IainM
Landlord.
OK, so when I got into brewing I thought I'd go and find some papers on yeast genetics, expecting that hundreds of strains used in commercial brewing would have had their genomes sequenced. I was surprised to find that they there really wasn't much in the literature about this. Well, that has now changed with a paper that was published in Cell last week by teams from the US and Belgium, who sequenced and analysed the genomes of 157 species of yeast, mostly commercial brewing strains. It throws up a few interesting facts which, while it might not improve your beer, you might find interesting. For instance, it was previously thought that brewers mainly used two different species of yeast, top-fermenting ale yeasts and bottom-fermenting lager yeasts. However, the study revealed that 10 commercial lager yeasts were in fact S. cerevisiae, and not S. pastorianus. Anyway, I thought I'd summarise some of the take-home messages.
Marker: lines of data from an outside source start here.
-- ==== Sys2Proof/Decode.lean ====
section
/-!
DEFINITION. The command word: its fields, the decoder (total on every 32-bit word) and the encoder
(spec/30_encoding.md R60 to R64). A command is one word the host writes to `CMD`; no space of the
core is byte-addressed, so there is no byte order to choose (spec/20_memory.md R48).
-/

namespace Sys2Proof

/-- `op = w[31:28]` (R60). -/
def opField (w : Word) : BitVec 4 := w.extractLsb' 28 4

/-- `zero = w[27:16]` (R60). -/
def zeroField (w : Word) : BitVec 12 := w.extractLsb' 16 12

/-- `arg = w[15:0]` (R60). -/
def argField (w : Word) : Half := w.extractLsb' 0 16

/-- The word with these fields: `op` at bit 28, `zero` at bit 16, `arg` at bit 0 (R60). -/
def composeWord (op : BitVec 4) (zero : BitVec 12) (arg : Half) : Word :=
  op.setWidth 32 <<< 28 ||| zero.setWidth 32 <<< 16 ||| arg.setWidth 32

/-- Why a word is no command (R63). The core does not tell the reasons apart: there is one cause,
`IllegalCommand` (R145). -/
inductive IllegalWord where
  /-- `op` is 0x0 or 0x7 to 0xF -/
  | reservedOpcode
  /-- `zero` is not 0x000 -/
  | zeroFieldSet
  /-- a command without an operand has `arg` other than 0x0000 -/
  | operandNotZero
deriving DecidableEq, Repr

/-- The answer of the decoder (R64): the command, or `Illegal` with the reason. -/
inductive Decoded where
  | command (i : Instr)
  | illegal (why : IllegalWord)
deriving DecidableEq, Repr

/-- A command that must have `arg = 0` (R62). -/
def withoutOperand (arg : Half) (i : Instr) : Decoded :=
  if arg = 0#16 then .command i else .illegal .operandNotZero

/-- The decoder (R62 to R64), total on every word. -/
def decode (w : Word) : Decoded :=
  if zeroField w ≠ 0#12 then .illegal .zeroFieldSet
  else if opField w = 0x1#4 then withoutOperand (argField w) .rndch
  else if opField w = 0x2#4 then .command (.rndrg (argField w))
  else if opField w = 0x3#4 then .command (.round (argField w))
  else if opField w = 0x4#4 then .command (.score (argField w))
  else if opField w = 0x5#4 then withoutOperand (argField w) .anims
  else if opField w = 0x6#4 then withoutOperand (argField w) .animf
  else .illegal .reservedOpcode

/-- The decoder's command, if the word is one. -/
def Decoded.instr : Decoded → Option Instr
  | .command i => some i
  | .illegal _ => none

/-- The opcode of a command (R62). -/
def opcodeOf : Instr → BitVec 4
  | .rndch => 0x1#4
  | .rndrg _ => 0x2#4
  | .round _ => 0x3#4
  | .score _ => 0x4#4
  | .anims => 0x5#4
  | .animf => 0x6#4

/-- The `arg` of a command: its operand, or 0 where it has none (R60, R61). -/
def operandOf : Instr → Half
  | .rndch => 0#16
  | .rndrg range => range
  | .round budget => budget
  | .score score => score
  | .anims => 0#16
  | .animf => 0#16

/-- The encoder: the word of a command (R60, R62). -/
def encode (i : Instr) : Word := composeWord (opcodeOf i) 0#12 (operandOf i)

/-- The `match` column of R62. -/
def matchOf : Instr → Word
  | .rndch => 0x10000000#32
  | .rndrg _ => 0x20000000#32
  | .round _ => 0x30000000#32
  | .score _ => 0x40000000#32
  | .anims => 0x50000000#32
  | .animf => 0x60000000#32

/-- The `mask` column of R62. -/
def maskOf : Instr → Word
  | .rndch => 0xFFFFFFFF#32
  | .rndrg _ => 0xFFFF0000#32
  | .round _ => 0xFFFF0000#32
  | .score _ => 0xFFFF0000#32
  | .anims => 0xFFFFFFFF#32
  | .animf => 0xFFFFFFFF#32

/-- The instruction the decoder reads from a word numbered as spec/opcode_table.json numbers it: bit
0 the least significant, bits from `nbits` up zero. -/
def decodeTableWord (nbits w : Nat) : Option Instr :=
  (decode (BitVec.ofNat 32 (w % 2 ^ nbits))).instr

end Sys2Proof
end

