theorem pollPhase_of_hit (h : v ≠ 0b0000#4) (hkey : lsbIndex v = key) :
    pollPhase v key relWaitMiss = .relWait .hit := by
  rw [pollPhase, if_neg h, if_pos hkey]

theorem pollPhase_of_miss (h : v ≠ 0b0000#4) (hkey : lsbIndex v ≠ key) :
    pollPhase v key relWaitMiss = if relWaitMiss then .relWait .fail else .resFail := by
  rw [pollPhase, if_neg h, if_neg hkey]

theorem pollPhase_of_wait (h : v ≠ 0b0000#4) (hwait : lsbIndex v = key ∨ relWaitMiss = true) :
    pollPhase v key relWaitMiss = .relWait (if lsbIndex v = key then .hit else .fail) := by
  by_cases hkey : lsbIndex v = key
  · rw [pollPhase_of_hit h hkey, if_pos hkey]
  · rw [pollPhase_of_miss h hkey, if_pos (hwait.resolve_left hkey), if_neg hkey]

end

theorem poll_eq_pollPhase (s : State) :
    poll s = { pinReadAll s with
      btn := pressedNow s, ph := pollPhase (pressedNow s) s.key s.cfg.relWaitMiss } := by
  by_cases h : pressedNow s = 0b0000#4
  · rw [pollPhase_of_unpressed h]
    exact if_pos h
  have hpoll : poll s = leaveAwait { pinReadAll s with btn := pressedNow s } := if_neg h
  by_cases hkey : lsbIndex (pressedNow s) = s.key
  · rw [pollPhase_of_hit h hkey, hpoll, leaveAwait_of_hit h hkey]
  · rw [pollPhase_of_miss h hkey, hpoll, leaveAwait_of_miss h hkey]
    rfl

theorem awaitStep_test_of_zero {s : State} (hcnt : s.cnt = 0#16) :
    awaitStep .test s = leaveAwait s :=
  if_pos hcnt

theorem awaitStep_test_of_ne_zero {s : State} (hcnt : s.cnt ≠ 0#16) :
    awaitStep .test s = { pinReadAll s with
      btn := pressedNow s, ph := pollPhase (pressedNow s) s.key s.cfg.relWaitMiss } :=
  (if_neg hcnt).trans (poll_eq_pollPhase s)

/-- Settles O37: each of the four primitives in turn. -/
theorem roundShowsItsKey : Obligations.RoundShowsItsKey := by
  refine fun b s hb => ⟨fun hp => ?_, fun hp => ?_, fun hp h0 => ?_, fun hp => ?_⟩
  · rw [exec_of_primitive hb (.enterShow b hp), enterShow, mixChannel]
    rfl
  · exact exec_of_primitive hb (.showTarget b .assert hp)
  · rw [exec_of_primitive hb (.showTarget b .hold hp), showStep, delay_of_dly_zero tShow h0]
    rfl
  · exact exec_of_primitive hb (.showTarget b .deassert hp)

/-- Settles O38: the last place of `SHOW` is the entry of `AWAIT`. -/
theorem awaitInputLoadsTheCountdown : Obligations.AwaitInputLoadsTheCountdown :=
  fun b _ hb hp => exec_of_primitive hb (.showTarget b .leave hp)

/-- Settles O39: the loop's test fails at `CNT = 0`; else the poll goes on to its `pollPhase`. -/
theorem pollLoopDecidesTheOutcome : Obligations.PollLoopDecidesTheOutcome := by
  refine fun b s hb => ⟨fun hp hcnt hbtn => ?_, fun hp hcnt => ?_, fun hp h0 => ?_⟩
  · rw [exec_of_primitive hb (.await b .test hp), awaitStep_test_of_zero hcnt,
      leaveAwait_of_unpressed hbtn]
  · refine ⟨pollPhase (pressedNow s) s.key s.cfg.relWaitMiss, ?_, pollPhase_of_unpressed,
      pollPhase_of_hit, fun h hkey hwait => ?_, fun h hkey hwait => ?_⟩
    · rw [exec_of_primitive hb (.await b .test hp), awaitStep_test_of_ne_zero hcnt]
      rfl
    · rw [pollPhase_of_miss h hkey, if_pos hwait]
    · rw [pollPhase_of_miss h hkey, hwait]
      rfl
  · rw [exec_of_primitive hb (.await b .wait hp), awaitStep, delay_of_dly_zero tPoll h0]
    rfl

/-- Settles O40: the table evaluated. -/
theorem lowestPressedButtonTable : Obligations.LowestPressedButtonTable := by
  unfold Obligations.LowestPressedButtonTable
  decide

/-- Settles O41: the poll keeps the phase, which holds the outcome, until it reads no button. -/
theorem releaseWaitEndsOnlyWhenAllAreUp : Obligations.ReleaseWaitEndsOnlyWhenAllAreUp := by
  intro b s o hb hp
  rw [exec_of_primitive hb (.relWait b o hp), releaseStep_eq, hp]
  cases o <;> rfl

/-- Settles O42: both phases complete. -/
theorem roundResolvesAndCompletes : Obligations.RoundResolvesAndCompletes :=
  fun b _ hb => ⟨fun hp => exec_of_primitive hb (.resHit b hp),
    fun hp => exec_of_primitive hb (.resFail b hp)⟩

/-- A step in `AWAIT` writes the countdown, the pressed vector, the phase, a delay's counter, and what
its primitive uses up. -/
theorem awaitStep_eq (a : AwaitAt) (s : State) :
    ∃ n v p d ps k es, awaitStep a s = { s with
        cnt := n, btn := v, ph := p, dly := d, pads := ps, fresh := k, trace := es } ∧
      ((Phase.await a).delayAt = none → d = s.dly) := by
  cases a with
  | wait => exact ⟨_, _, _, _, _, _, _, rfl, by simp [Phase.delayAt]⟩
  | test =>
    by_cases hcnt : s.cnt = 0#16
    · obtain ⟨p, -, h⟩ := leaveAwait_eq s
      exact ⟨_, _, _, _, _, _, _, (awaitStep_test_of_zero hcnt).trans h, fun _ => rfl⟩
    · exact ⟨_, _, _, _, _, _, _, awaitStep_test_of_ne_zero hcnt, fun _ => rfl⟩
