-- ==== Sys2Proof/Word.lean ====
section
/-! DEFINITION. The word types of the block: a byte is a symbol or a byte of a port
(spec/00_scope.md R8, R9), a word is a control and status register (CSR_W = 32), a command word has
16 bits (CMD_W), and a bit sequence is a list of bits in stream order (R10). -/

namespace Sys2Proof

/-- A byte value 0..255 (SYM_W = 8). -/
abbrev Byte := BitVec 8

/-- The contents of a control and status register (CSR_W = 32). -/
abbrev Word := BitVec 32

/-- A command word (CMD_W = 16). -/
abbrev CmdWord := BitVec 16

/-- A bit sequence in stream order, first bit first (R10). -/
abbrev Bits := List Bool

end Sys2Proof
end

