-- ==== Sys2Proof/Machine/Flags.lean ====
section
/-! DEFINITION. What the host reads: the codes of phases and errors and the words of STATUS, RESULT
and INFO (spec/10_state.md R38 to R41, spec/60_exceptions.md R301). -/

namespace Sys2Proof.Machine

/-- The value of STATUS.PHASE (spec/10_state.md R39). -/
def Phase.code : Phase → BitVec 4
  | .idle => 0
  | .prim => 1
  | .eCount => 2
  | .eBuild => 3
  | .eSerTree => 4
  | .eDict => 5
  | .ePad => 6
  | .eEmit => 7
  | .eClose => 8
  | .dTree => 9
  | .dPad => 10
  | .dDecode => 11
  | .dClose => 12

/-- The value of STATUS.ERRCODE (spec/60_exceptions.md R301). -/
def Error.code : Error → BitVec 4
  | .sourceUnavailable => 1
  | .sinkUnavailable => 2
  | .truncatedTree => 3
  | .malformedPadding => 4
  | .endOfStream => 5
  | .illegalCommand => 6
  | .notOpen => 7
  | .alreadyOpen => 8
  | .noTree => 9
  | .noDict => 10
  | .noCode => 11
  | .emptyFreq => 12
  | .treeTooLarge => 13
  | .degenerateTree => 14
  | .countOverflow => 15

/-- TREE_VALID: TREE holds a complete tree (spec/10_state.md R32, R46). -/
def State.treeValid (s : State) : Bool := s.tree.isSome

/-- ROOT_LEAF: TREE_VALID = 1 and TREE is a leaf (R32, R46). -/
def State.rootLeaf (s : State) : Bool :=
  match s.tree with
  | some (.leaf _) => true
  | _ => false

/-- The word a read of STATUS returns (R38), bit 31 first. -/
def State.statusWord (s : State) : Word :=
  (0 : BitVec 12) ++ BitVec.ofBool s.w1.opened ++ BitVec.ofBool s.w0.opened
    ++ BitVec.ofBool s.r1.opened ++ BitVec.ofBool s.r0.opened
    ++ s.phase.code ++ s.errcode ++ (0 : BitVec 2) ++ BitVec.ofBool s.drop
    ++ BitVec.ofBool s.partialCode ++ BitVec.ofBool s.empty ++ BitVec.ofBool s.err
    ++ BitVec.ofBool s.done ++ BitVec.ofBool s.busy

/-- The word a read of RESULT returns (R40), bit 31 first. -/
def State.resultWord (s : State) : Word :=
  (0 : BitVec 23) ++ BitVec.ofBool s.resultValid ++ s.resultValue

/-- The word a read of INFO returns (R41), bit 31 first. -/
def State.infoWord (s : State) : Word :=
  (0 : BitVec 14) ++ s.nodes ++ (0 : BitVec 1) ++ BitVec.ofBool s.rootLeaf
    ++ BitVec.ofBool s.dictValid ++ BitVec.ofBool s.treeValid ++ s.padBits

end Sys2Proof.Machine
end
They found a lot of evidence of yeast domestication, which stretched back hundreds of years, but certainly not back to the dawn of brewing. This is the point at which people switched from fermenting with wild yeast to re-using yeasts from previous batches, and preferentially used yeasts that produced good beer. From this point on, the yeasts changed dramatically to fill their new niche away from the wild and in the nutrient-rich environment of worts and musts. They started jettisoning genes, even whole chromosomes, so that they had less DNA to replicate and thus replicate faster and, thankfully for us, outpace their wild brethren. They lost genes associated with living in the tougher conditions in the wild, and so brewers yeasts became unable to prosper outside of the sweet alcoholic liquids they had become accustomed to, and lost the ability to increase their genetic diversity by reproducing sexually. This effect was more pronounced in beer yeasts than wine yeasts, as the wine yeasts still had to survive in sub-optimal conditions between grape harvests, and ferment in more alcoholic and nutrient deficient conditions, while the beer yeasts had the pleasure of a less alcoholic and more nutrient rich medium, and due to the longevity of grain and year-long production of wort, didn't have to spend long times in hibernation.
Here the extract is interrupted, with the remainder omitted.